Aggregation Functions

# Count log lines
count_over_time({job="webapp"}[5m])

# Rate of log lines
rate({job="webapp"}[5m])

# Count by level
sum by (level) (count_over_time({job="webapp"}[5m]))

# Error rate
sum(rate({job="webapp", level="error"}[5m])) /
sum(rate({job="webapp"}[5m]))

# Bytes rate
bytes_rate({job="webapp"}[5m])

# Bytes over time
bytes_over_time({job="webapp"}[5m])

Metric Queries

# Top 10 error messages
topk(10, 
  sum by (message) (
    count_over_time({job="webapp", level="error"}[1h])
  )
)

# Request duration histogram
histogram_quantile(0.95,
  sum by (le) (
    rate({job="webapp"} | json | duration < 100 [5m])
  )
)

# Average response time extracted from logs
avg_over_time(
  {job="webapp"} 
  | json 
  | unwrap duration [5m]
)

# Standard deviation of response times  
stddev_over_time(
  {job="webapp"} 
  | json 
  | unwrap duration [5m]
)

Advanced LogQL Examples

# Multi-line log parsing
{job="java-app"} |= "Exception" 
| pattern "<timestamp> <level> [<thread>] <logger>: <message>"
| line_format "{{.timestamp}} {{.level}} {{.message}}"

# Extract metrics from nginx logs
{job="nginx"} 
| pattern '<ip> - - [<timestamp>] "<method> <path> <protocol>" <status> <size>'
| status >= 400
| line_format "{{.method}} {{.path}} returned {{.status}}"
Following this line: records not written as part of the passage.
-- ==== Sys2Proof/Tests/Slice0.lean ====
section
/-! SUPPORT. Tests. `w_<statement>` shows, for each statement that has hypotheses, concrete states and operands that meet the hypotheses
of each of its clauses; `test_` are words written out from the encodings of the manual, ill-formed terms, and single steps whose
results come from the manual's rules. -/

namespace Sys2Proof.Tests

set_option Elab.async false

open Sys2Proof Sys2Proof.Machine

/-- A live strand of team 1 with the word `i` as its issuing unit. -/
def cst (i : Instr) (t : Strand := {}) : State :=
  { State.reset with cs := { t with live := true, team := 1, unit := { t.unit with word := encode i } } }

/-- Scalars 1 to 9 hold these values in order, scalar 6 the most negative number, scalar 7 minus one, scalar 8 zero. -/
def regs : Sparse Dword :=
  [(1, 5), (2, 0x4000), (3, 0x10307), (4, 64), (5, 1), (6, 0x8000000000000000), (7, 0xFFFFFFFFFFFFFFFF)]

def sst (i : Instr) : State := cst i { s := regs }

theorem w_IntegerWordsComplete : ∀ i ∈ [Instr.add 0 6 7, .sub 63 1 2, .mul 1 7 7, .mulhS 1 6 7, .mulhN 1 7 7, .and 1 1 1, .or 2 3 4,
    .xor 0 0 0, .andn 2 3 4, .shl 1 1 4, .shrN 1 6 3, .shrS 1 6 7, .rot 1 7 8, .minS 1 6 7, .minN 1 6 7, .maxS 1 6 7, .maxN 1 6 7,
    .clz 1 8, .clz 1 6, .ctz 1 8, .ctz 1 6, .popc 1 7, .sel 1 2 3 0, .sel 1 2 3 1, .sel 1 2 3 8], Issues i (sst i) := by decide +kernel

theorem w_DivisionWordsComplete :
    (∀ t ∈ ([0, 1] : List (BitVec 1)), ∀ i ∈ [Instr.divS 1 6 5 t, .remS 1 7 1 t, .divN 1 6 7 t, .remN 0 6 7 t,
      .divS 1 6 8 t, .divN 1 6 8 t, .remS 1 6 8 t, .remN 1 6 8 t, .divS 1 6 7 t, .remS 1 6 7 t], Issues i (sst i)) ∧
    (∀ i, (sst i).cs.sc 8 = 0 ∧ (sst i).cs.sc 6 = 0x8000000000000000 ∧ (sst i).cs.sc 7 = BitVec.allOnes 64) :=
  ⟨by decide +kernel, fun _ => ⟨rfl, rfl, rfl⟩⟩

def ext1 (i : Instr) (w : Word) : State := cst i { s := regs, unit := { pfx := [w] } }

theorem w_CompareImmediateAndFieldWordsComplete :
    (∀ i ∈ [Instr.cmp 1 6 7 0, .cmp 1 6 7 1, .cmp 1 6 7 2, .cmp 1 6 7 3, .cmp 1 6 7 4, .cmp 1 6 7 5, .addi 1 2 0x200, .andi 1 2 0x1FF,
      .ori 0 2 0x3FF, .xori 1 2 1, .shli 1 2 0, .shli 1 2 63, .shriN 1 6 0, .shriN 1 6 63, .shriS 1 6 0, .shriS 1 6 63, .li 1 0x8000,
      .bfxN 1 6 3, .bfxS 1 6 3, .bfxS 1 6 8, .bfi 1 7 3, .fshl 1 2 8, .fshl 1 2 7, .fshr 1 2 8, .fshr 1 2 3], Issues i (sst i)) ∧
    (∀ i ∈ [Instr.cmp 1 2 3 6, .cmp 1 2 3 15, .shli 1 2 64, .shriN 1 2 0x3FF, .shriS 1 2 64], (sst i).cs.unit.badKind = false) ∧
    (sst (.shli 1 2 64)).cs.unit.immS (64 : BitVec 10) = 64 ∧ (sst (.shli 1 2 0)).cs.unit.immS (0x3FF : BitVec 10) = -1 ∧
    (∀ i ∈ [Instr.addi 1 2 0x3FF, .li 1 0xFFFF], (sst i).cs.unit.ext 0 = none) ∧
    (∀ i ∈ [Instr.addi 1 2 0x3FF, .li 1 0xFFFF], Issues i (ext1 i (encode (.extImm 0x2000000))) ∧
      (ext1 i (encode (.extImm 0x2000000))).cs.unit.ext 0 = some (encode (.extImm 0x2000000))) := by decide +kernel

theorem w_FloatWordsComplete :
    (∀ p ∈ ([0, 1] : List (BitVec 1)), ∀ i ∈ [Instr.fadd 1 2 3 p, .fsub 1 7 2 p, .fmul 1 6 7 p, .fdiv 1 2 8 p, .ffma 1 2 3 p, .fsqrt 1 6 p,
      .fmin 1 7 2 p, .fmax 0 7 2 p, .fcmp 1 7 7 0 p, .fcmp 1 7 7 3 p, .fcvt 1 2 3 0, .fcvt 1 2 3 15], Issues i (sst i)) ∧
    (firstNan fmtF64 [0xFFFFFFFFFFFFFFFF, 0]).isSome = true ∧ (firstNan fmtF32 [0xFFFFFFFF]).isSome = true ∧
    (firstNan fmtF64 [0xFFFFFFFFFFFFFFFF, 0, 0x7FF0000000000000]).isSome = true ∧ (decodeF fmtF64 0).isZero = true ∧ (decodeF fmtF64 0x7FF0000000000000).isInf = true ∧
    (decodeF fmtF64 0xFFFFFFFFFFFFFFFF).isNan = true ∧ (decodeF fmtF64 0).isNan = false := by decide +kernel

theorem w_BranchAndJumpWordsComplete : ∀ i ∈ [Instr.beq 1 1 0x200, .beq 1 2 3, .bne 1 2 0x1FF, .bltS 6 7 1, .bltN 6 7 1, .bgeS 6 7 1,
    .bgeN 7 6 1, .jmp 0x200000, .jal 0x1FFFFF, .jr 0 3, .jr 1 7], Issues i (sst i) := by decide +kernel

def level (a b n : Dword) : LoopLevel := ⟨a, b, n⟩

def loopSt (i : Instr) (ls : List LoopLevel) : State := cst i { s := regs, loops := ls, unit := { taddr := 0x1000 }, pc := 0x1004 }

/-- The condition under which `loop` and `loopi` push a level (R131). -/
abbrev loopLegal (s : State) (off : Int) : Prop :=
  s.cs.loops.length < 4 ∧ ∀ top ∈ s.cs.loops.head?, (s.cs.unit.taddr + BitVec.ofInt 64 (4 * off)).toNat ≤ top.stop.toNat

theorem w_LoopWordsComplete :
    (∀ i ∈ [Instr.loop 1 4, .loop 8 4, .loopi 0 4, .loopi 1 4], ∀ ls ∈ [[], [level 0 0x1010 1], [level 0 0x1010 2, level 0 0x2000 2, level 0 0x3000 9]],
      Issues i (loopSt i ls) ∧ loopLegal (loopSt i ls) 4) ∧
    (∀ i ∈ [Instr.loop 1 4, .loopi 3 4], ∀ ls ∈ [[level 0 0x100C 1], [level 0 0x2000 1, level 0 0x2000 2, level 0 0x2000 2, level 0 0x3000 9]],
      Issues i (loopSt i ls) ∧ ¬ loopLegal (loopSt i ls) 4) ∧
    (∀ i ∈ [Instr.lbrk 0 0 1, .lbrk 0 1 8, .lbrk 1 0 7, .lbrk 0 0 8, .lbrk 0 1 1, .lbrk 2 0 1, .lbrk 15 1 1],
      Issues i (loopSt i [level 0 0x1010 2, level 0 0x2000 2])) ∧
    ((loopSt (.lbrk 0 0 1) [level 0 0x1010 2]).cs.loops[0]? = some (level 0 0x1010 2) ∧ ((loopSt (.lbrk 0 0 1) []).cs.sc 1 ≠ 0 ↔ (0 : BitVec 1) = 0) ∧
      ¬ ((loopSt (.lbrk 0 1 1) []).cs.sc 1 ≠ 0 ↔ (1 : BitVec 1) = 0)) ∧
    ((level 0 8 1).stop ≠ 4 ∧ (level 0 8 2).stop = 8 ∧ 2 ≤ (level 0 8 2).remaining.toNat ∧ (level 0 8 1).remaining = 1) := by decide +kernel

/-- The strand's team 1, with barrier `b` of two strands in phase 3, one of which has arrived. -/
def barSt (i : Instr) (b : Barrier) (ph : Option Nat) (t : Strand := {}) : State :=
  { cst i { t with s := regs, barPhase := [(1, ph)] } with teams := [{ id := 1, barriers := [(1, b)] }] }

theorem w_BarrierWordsComplete :
    (∀ m ∈ ([0, 1] : List (BitVec 1)), ∀ i ∈ [Instr.barArr 1 m, .barDrop 1 m, .barWait 1 m, .barSync 1 m, .barWaitt 1 m 1 8, .barWaitt 1 m 0 6],
      ∀ ph ∈ [none, some 2, some 3], ∀ a ∈ [0, 1], ∀ t ∈ [({} : Strand), { barDropped := 2 }, { syncArrived := true }],
        Issues i (barSt i ⟨2, a, 0, 3⟩ ph t)) ∧
    (∀ i ∈ [Instr.barWaitt 1 0 1 8], Issues i (barSt i ⟨2, 0, 0, 3⟩ none { timeUp := true })) ∧
    (∀ i ∈ [Instr.barArr 1 0], ((barSt i ⟨2, 0, 0, 3⟩ none).cs.phaseOf 1 = none ∧ (barSt i ⟨2, 0, 0, 3⟩ (some 2)).cs.phaseOf 1 = some 2 ∧
      (barSt i ⟨2, 0, 0, 3⟩ (some 3)).cs.phaseOf 1 = some 3 ∧ ((barSt i ⟨2, 0, 0, 3⟩ none).begun.csTeam.barrier 1).phase = 3)) ∧
    earlierAcc (barSt (.barArr 1 1) ⟨2, 0, 0, 3⟩ none).cs = false ∧
    (barSt (.barArr 1 1) ⟨2, 0, 0, 3⟩ none { barDropped := 2 }).cs.barDropped.getLsbD 1 = true ∧
    (let s := barSt (.barSync 1 0) ⟨2, 0, 0, 3⟩ none; phaseDone (s.begun.arrive 1 false).cs (s.begun.arrive 1 false).csTeam 1 = false) ∧
    (let s := barSt (.barSync 1 0) ⟨2, 1, 0, 3⟩ none; phaseDone (s.begun.arrive 1 false).cs (s.begun.arrive 1 false).csTeam 1 = true) ∧
    (let s := barSt (.barWaitt 1 0 1 8) ⟨2, 1, 0, 3⟩ (some 3); (s.cs.sc 8).toNat ≤ s.time % 2 ^ 64 ∧ ¬ (s.cs.sc 6).toNat ≤ s.time % 2 ^ 64) ∧
    (({ e := 2, a := 0 } : Barrier).a + 1 ≠ 2 ∧ ({ e := 2, a := 1 } : Barrier).a + 1 = 2) := by decide +kernel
# Complex filtering and aggregation
sum by (pod) (
  count_over_time(
    {namespace="production", container="app"}
    |= "ERROR" 
    | json 
    | level="ERROR" [5m]
  )
) > 10

# Log-based alerting query
(
  sum by (service) (
    rate({job=~"webapp|api", level="error"}[5m])
  ) / 
  sum by (service) (
    rate({job=~"webapp|api"}[5m])  
  )
) > 0.01

Grafana Integration

Data Source Configuration

Configure Loki as a data source in Grafana:

# Grafana provisioning datasource config
apiVersion: 1

datasources:
  - name: Loki
    type: loki
    access: proxy
    url: http://loki:3100
    isDefault: true
    editable: false
    jsonData:
      maxLines: 1000
      derivedFields:
        - name: "TraceID"
          matcherRegex: "trace_id=(\\w+)"
          url: "http://jaeger:16686/trace/$${__value.raw}"
        - name: "UserID"  
          matcherRegex: "user_id=(\\w+)"
          url: "/dashboard/user/$${__value.raw}"

Dashboard Configuration

Example log dashboard JSON:

{
  "dashboard": {
    "title": "Application Logs",
    "panels": [
      {
        "title": "Log Volume",
        "type": "stat",
        "targets": [
          {
            "expr": "sum(count_over_time({job=~\"webapp|api\"}[5m]))",
            "refId": "A"
          }
        ],
        "fieldConfig": {
          "defaults": {
            "color": {
              "mode": "thresholds"
            },
            "thresholds": {
              "steps": [
                {"color": "green", "value": null},
                {"color": "yellow", "value": 1000},
                {"color": "red", "value": 5000}
              ]
            }
          }
        }
      },
      {
        "title": "Error Rate",
        "type": "timeseries", 
        "targets": [
          {
            "expr": "sum(rate({job=~\"webapp|api\", level=\"error\"}[5m])) / sum(rate({job=~\"webapp|api\"}[5m]))",
            "refId": "A"
          }
        ]
      },
      {
        "title": "Recent Logs",
        "type": "logs",
        "targets": [
          {
            "expr": "{job=~\"webapp|api\"}",
            "refId": "A"
          }
        ],
        "options": {
          "showTime": true,
          "showLabels": true,
          "showCommonLabels": false,
          "wrapLogMessage": true,
          "sortOrder": "Descending"
        }
      }
    ]
  }
}

Alerting Rules

Create log-based alerting rules:

groups:
  - name: loki-alerts
    rules:
      - alert: HighErrorRate
        expr: |
          (
            sum by (job) (rate({job=~"webapp|api", level="error"}[5m])) /
            sum by (job) (rate({job=~"webapp|api"}[5m]))
          ) > 0.05
        for: 2m
        labels:
          severity: critical
        annotations:
          summary: "High error rate detected"
          description: "Error rate for {{ $labels.job }} is {{ $value | humanizePercentage }}"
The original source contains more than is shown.